Top of EXTRACTED RECORDS

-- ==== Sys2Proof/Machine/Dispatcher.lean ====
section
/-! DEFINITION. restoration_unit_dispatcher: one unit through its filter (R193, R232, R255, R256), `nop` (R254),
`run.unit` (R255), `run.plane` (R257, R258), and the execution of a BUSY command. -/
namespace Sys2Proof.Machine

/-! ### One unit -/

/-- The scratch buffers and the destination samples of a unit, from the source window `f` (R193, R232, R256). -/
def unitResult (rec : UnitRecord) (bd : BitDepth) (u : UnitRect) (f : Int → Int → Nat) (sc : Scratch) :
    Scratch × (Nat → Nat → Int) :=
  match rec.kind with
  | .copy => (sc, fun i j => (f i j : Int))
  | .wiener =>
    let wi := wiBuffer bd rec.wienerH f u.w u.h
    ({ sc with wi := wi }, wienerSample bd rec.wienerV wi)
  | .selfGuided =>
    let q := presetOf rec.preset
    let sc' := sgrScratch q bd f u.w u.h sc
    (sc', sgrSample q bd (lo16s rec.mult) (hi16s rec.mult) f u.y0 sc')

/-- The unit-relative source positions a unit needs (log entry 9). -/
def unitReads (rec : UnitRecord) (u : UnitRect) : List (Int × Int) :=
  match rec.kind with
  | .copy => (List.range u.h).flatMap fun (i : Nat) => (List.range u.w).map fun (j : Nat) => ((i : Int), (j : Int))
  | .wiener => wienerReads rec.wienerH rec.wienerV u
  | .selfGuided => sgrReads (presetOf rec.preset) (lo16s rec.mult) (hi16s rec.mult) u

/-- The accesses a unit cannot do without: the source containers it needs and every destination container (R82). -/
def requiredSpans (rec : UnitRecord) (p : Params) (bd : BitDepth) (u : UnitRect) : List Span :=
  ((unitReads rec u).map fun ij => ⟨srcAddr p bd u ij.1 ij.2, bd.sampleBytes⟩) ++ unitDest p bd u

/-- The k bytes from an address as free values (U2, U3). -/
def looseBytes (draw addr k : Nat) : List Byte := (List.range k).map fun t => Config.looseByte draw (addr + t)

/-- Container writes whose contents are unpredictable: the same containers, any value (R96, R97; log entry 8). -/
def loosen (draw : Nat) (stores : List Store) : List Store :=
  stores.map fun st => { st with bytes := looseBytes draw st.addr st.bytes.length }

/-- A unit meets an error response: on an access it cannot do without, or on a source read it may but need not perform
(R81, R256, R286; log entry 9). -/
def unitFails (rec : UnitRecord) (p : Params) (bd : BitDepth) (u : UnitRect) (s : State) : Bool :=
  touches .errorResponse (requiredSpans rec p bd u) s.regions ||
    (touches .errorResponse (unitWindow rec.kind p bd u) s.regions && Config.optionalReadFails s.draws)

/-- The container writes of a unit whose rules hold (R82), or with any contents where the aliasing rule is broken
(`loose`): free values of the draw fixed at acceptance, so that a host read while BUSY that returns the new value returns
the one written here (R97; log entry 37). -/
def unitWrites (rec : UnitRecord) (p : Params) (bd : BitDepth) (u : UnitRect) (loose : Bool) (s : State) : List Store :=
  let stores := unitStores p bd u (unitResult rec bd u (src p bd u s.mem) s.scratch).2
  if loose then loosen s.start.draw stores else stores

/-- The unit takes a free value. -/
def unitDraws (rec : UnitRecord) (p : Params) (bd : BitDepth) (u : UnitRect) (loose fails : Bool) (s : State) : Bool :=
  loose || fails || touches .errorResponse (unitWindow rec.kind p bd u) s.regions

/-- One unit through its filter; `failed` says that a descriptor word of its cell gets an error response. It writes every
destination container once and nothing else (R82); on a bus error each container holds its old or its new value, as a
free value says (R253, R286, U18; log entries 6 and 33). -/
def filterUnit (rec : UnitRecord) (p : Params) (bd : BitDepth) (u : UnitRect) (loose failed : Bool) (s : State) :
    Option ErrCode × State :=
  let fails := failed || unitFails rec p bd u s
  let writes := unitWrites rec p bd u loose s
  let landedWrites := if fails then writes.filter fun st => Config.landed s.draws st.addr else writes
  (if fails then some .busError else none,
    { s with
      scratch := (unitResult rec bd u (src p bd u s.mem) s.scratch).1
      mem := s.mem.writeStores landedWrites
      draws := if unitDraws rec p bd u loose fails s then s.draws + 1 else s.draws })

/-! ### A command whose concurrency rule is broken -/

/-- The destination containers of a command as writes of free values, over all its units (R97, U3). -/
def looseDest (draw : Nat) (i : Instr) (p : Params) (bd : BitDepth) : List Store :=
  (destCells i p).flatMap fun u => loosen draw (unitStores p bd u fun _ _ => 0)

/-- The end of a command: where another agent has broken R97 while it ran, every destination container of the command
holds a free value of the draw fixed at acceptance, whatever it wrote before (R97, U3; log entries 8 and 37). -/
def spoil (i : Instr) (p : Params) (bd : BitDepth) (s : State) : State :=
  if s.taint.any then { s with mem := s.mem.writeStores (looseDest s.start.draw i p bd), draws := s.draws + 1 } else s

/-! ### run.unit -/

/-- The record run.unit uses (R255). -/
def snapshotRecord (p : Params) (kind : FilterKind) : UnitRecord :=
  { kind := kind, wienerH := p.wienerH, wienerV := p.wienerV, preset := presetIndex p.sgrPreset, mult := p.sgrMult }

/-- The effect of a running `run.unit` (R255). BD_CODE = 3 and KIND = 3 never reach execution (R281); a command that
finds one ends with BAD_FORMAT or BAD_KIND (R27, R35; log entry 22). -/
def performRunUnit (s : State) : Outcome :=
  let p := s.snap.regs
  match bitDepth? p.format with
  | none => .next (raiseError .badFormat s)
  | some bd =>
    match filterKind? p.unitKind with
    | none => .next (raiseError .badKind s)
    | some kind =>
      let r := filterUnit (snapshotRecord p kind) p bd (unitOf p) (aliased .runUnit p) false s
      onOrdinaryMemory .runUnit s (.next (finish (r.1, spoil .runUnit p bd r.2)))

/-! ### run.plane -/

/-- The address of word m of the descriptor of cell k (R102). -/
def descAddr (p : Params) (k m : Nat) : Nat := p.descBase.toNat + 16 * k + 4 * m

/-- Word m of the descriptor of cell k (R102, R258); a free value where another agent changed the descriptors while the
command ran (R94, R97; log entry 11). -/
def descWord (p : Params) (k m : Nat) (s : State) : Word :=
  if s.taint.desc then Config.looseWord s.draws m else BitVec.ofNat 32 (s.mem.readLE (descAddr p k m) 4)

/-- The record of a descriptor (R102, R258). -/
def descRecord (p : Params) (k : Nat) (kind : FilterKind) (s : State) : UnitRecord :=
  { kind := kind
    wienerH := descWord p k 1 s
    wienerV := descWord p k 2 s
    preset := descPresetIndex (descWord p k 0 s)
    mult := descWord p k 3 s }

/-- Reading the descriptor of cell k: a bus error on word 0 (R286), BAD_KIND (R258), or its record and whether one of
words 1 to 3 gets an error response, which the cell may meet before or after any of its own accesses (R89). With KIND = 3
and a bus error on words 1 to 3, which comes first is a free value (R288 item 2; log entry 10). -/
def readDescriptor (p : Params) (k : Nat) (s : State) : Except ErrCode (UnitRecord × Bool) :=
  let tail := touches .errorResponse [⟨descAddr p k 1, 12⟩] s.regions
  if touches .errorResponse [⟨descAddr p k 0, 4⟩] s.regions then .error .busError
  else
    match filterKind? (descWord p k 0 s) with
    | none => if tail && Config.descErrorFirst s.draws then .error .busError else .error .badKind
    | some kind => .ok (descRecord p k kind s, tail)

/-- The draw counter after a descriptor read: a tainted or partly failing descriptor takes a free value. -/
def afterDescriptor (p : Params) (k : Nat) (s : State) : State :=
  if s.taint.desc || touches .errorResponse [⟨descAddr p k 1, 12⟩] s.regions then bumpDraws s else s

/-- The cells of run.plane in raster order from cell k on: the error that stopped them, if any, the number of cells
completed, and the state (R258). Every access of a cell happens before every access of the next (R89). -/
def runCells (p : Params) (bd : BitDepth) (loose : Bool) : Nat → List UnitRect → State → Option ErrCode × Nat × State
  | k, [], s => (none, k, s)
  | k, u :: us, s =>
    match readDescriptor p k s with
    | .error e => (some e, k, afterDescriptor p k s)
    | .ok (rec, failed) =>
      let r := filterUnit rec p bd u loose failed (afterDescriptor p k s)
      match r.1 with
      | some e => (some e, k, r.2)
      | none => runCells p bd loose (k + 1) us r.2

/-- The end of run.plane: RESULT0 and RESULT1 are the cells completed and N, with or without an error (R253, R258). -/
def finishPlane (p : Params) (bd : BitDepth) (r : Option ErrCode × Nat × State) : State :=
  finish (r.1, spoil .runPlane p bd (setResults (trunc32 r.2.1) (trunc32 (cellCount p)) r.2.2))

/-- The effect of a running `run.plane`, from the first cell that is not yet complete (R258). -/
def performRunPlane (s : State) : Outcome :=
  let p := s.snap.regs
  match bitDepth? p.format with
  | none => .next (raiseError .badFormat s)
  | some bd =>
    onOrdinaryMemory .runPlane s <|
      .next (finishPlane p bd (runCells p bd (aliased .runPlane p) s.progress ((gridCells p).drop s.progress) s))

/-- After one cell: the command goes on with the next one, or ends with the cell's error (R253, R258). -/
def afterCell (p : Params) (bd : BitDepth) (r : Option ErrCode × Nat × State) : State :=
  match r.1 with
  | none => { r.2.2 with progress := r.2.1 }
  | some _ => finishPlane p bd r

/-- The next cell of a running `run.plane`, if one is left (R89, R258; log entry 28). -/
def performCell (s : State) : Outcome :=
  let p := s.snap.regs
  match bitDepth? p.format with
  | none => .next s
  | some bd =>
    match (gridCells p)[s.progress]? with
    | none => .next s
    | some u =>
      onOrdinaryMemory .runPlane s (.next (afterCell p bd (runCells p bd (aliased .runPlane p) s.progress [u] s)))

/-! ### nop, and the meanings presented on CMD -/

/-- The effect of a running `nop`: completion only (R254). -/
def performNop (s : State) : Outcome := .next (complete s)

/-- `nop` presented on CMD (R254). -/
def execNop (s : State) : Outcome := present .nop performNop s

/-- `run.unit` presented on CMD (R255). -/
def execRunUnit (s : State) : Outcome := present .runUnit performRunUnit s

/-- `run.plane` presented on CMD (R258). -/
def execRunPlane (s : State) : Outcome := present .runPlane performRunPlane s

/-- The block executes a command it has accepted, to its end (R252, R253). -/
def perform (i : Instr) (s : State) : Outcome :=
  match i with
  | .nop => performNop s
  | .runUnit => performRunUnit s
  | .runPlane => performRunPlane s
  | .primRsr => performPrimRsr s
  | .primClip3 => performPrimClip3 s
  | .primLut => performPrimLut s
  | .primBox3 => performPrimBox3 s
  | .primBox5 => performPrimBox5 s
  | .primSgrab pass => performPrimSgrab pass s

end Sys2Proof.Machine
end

Bottom of EXTRACTED RECORDS
Top of EXTRACTED RECORDS

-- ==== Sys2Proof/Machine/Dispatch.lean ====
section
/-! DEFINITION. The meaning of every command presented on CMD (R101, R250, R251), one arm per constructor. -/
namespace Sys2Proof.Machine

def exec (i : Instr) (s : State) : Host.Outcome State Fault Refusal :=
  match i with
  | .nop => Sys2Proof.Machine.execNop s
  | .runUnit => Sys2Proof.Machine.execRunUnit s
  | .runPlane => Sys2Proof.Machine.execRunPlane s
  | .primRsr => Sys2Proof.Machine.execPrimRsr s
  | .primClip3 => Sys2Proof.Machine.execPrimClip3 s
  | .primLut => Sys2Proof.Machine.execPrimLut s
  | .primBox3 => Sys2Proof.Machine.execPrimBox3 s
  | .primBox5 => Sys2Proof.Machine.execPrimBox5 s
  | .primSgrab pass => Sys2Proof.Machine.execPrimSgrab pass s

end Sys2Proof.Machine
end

Bottom of EXTRACTED RECORDS

◆ **TASK BRIEF**
Return exactly the lines above from the line that has "k, afterDescriptor p k s)" through the line that has "finish (r.1, spoil .runPlane", inclusive, and nothing else.

◆ **ANSWER TO THIS EXERCISE**
    | .error e => (some e, k, afterDescriptor p k s)
    | .ok (rec, failed) =>
      let r := filterUnit rec p bd u loose failed (afterDescriptor p k s)
      match r.1 with
      | some e => (some e, k, r.2)
      | none => runCells p bd loose (k + 1) us r.2

/-- The end of run.plane: RESULT0 and RESULT1 are the cells completed and N, with or without an error (R253, R258). -/
def finishPlane (p : Params) (bd : BitDepth) (r : Option ErrCode × Nat × State) : State :=
  finish (r.1, spoil .runPlane p bd (setResults (trunc32 r.2.1) (trunc32 (cellCount p)) r.2.2))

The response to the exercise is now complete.